* BRIEF
For the records below, count the lines containing the word "shared" and reply with the number alone.

Stored records
──────

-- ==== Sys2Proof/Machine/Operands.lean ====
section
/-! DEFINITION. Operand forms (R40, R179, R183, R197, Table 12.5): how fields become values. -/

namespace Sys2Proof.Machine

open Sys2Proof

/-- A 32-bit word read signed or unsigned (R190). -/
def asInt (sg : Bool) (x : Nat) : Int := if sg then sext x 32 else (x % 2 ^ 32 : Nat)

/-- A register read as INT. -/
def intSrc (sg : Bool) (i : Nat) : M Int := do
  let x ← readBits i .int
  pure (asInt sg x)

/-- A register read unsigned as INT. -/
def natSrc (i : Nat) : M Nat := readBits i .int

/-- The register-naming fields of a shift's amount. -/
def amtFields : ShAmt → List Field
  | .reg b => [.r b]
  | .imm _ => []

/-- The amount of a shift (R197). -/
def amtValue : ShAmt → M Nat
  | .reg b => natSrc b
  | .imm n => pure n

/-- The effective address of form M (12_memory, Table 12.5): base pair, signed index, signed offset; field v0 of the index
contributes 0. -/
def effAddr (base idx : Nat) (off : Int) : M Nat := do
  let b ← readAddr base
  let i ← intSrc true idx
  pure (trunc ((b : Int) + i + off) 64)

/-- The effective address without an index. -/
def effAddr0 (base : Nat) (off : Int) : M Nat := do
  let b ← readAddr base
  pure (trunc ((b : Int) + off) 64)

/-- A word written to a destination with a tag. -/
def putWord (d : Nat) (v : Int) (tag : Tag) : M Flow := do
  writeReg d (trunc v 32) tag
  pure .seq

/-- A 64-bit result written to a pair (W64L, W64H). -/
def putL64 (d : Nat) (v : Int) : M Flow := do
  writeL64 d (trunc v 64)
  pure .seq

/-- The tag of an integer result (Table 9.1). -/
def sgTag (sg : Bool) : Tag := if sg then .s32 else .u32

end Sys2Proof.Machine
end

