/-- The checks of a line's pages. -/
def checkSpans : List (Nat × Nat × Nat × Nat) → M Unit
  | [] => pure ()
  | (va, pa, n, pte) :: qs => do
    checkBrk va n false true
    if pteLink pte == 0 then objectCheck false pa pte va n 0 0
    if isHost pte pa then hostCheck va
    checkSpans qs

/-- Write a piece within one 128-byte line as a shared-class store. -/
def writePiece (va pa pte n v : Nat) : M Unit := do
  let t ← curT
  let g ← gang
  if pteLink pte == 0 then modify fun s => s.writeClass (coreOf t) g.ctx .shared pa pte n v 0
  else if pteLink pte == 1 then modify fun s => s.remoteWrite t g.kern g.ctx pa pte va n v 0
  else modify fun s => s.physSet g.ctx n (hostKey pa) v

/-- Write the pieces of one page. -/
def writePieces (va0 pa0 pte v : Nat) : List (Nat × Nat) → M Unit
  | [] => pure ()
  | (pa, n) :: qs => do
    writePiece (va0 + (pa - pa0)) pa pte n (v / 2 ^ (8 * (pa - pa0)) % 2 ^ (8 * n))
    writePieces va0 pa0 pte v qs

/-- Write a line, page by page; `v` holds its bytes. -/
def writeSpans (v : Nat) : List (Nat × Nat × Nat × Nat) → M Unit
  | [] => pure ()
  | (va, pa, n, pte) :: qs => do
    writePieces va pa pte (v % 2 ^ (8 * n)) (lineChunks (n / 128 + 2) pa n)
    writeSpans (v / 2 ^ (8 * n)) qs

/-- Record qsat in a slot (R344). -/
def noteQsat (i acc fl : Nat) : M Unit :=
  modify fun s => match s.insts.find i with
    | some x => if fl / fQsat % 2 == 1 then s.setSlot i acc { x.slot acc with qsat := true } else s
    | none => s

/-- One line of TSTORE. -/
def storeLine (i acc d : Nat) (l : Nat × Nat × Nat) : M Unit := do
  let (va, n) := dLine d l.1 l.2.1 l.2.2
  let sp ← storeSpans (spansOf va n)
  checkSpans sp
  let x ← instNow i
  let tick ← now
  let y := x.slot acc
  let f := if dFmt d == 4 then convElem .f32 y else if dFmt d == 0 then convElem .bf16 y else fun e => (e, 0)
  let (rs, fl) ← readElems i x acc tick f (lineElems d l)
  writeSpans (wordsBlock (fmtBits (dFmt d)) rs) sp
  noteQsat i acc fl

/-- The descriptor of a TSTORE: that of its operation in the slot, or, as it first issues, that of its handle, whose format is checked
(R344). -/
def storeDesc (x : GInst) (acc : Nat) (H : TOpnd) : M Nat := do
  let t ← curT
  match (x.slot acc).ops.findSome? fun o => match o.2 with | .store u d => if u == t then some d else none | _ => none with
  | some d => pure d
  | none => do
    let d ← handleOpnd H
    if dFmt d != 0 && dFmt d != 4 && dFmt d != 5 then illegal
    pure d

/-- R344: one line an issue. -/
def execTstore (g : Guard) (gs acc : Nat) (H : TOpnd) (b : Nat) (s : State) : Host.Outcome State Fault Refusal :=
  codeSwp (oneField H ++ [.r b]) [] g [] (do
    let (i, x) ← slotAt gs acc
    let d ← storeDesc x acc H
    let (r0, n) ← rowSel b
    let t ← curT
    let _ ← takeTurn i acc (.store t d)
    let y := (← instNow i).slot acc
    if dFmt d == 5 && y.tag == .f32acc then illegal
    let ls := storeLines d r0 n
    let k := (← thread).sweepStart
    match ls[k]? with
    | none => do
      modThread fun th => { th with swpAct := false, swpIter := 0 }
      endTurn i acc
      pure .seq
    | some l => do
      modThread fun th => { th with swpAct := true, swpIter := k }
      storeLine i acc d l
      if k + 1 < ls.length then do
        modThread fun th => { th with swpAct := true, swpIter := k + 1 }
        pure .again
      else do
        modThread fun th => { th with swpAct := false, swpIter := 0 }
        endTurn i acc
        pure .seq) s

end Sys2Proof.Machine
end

──────

* SOLUTION FOR THIS PROBLEM
2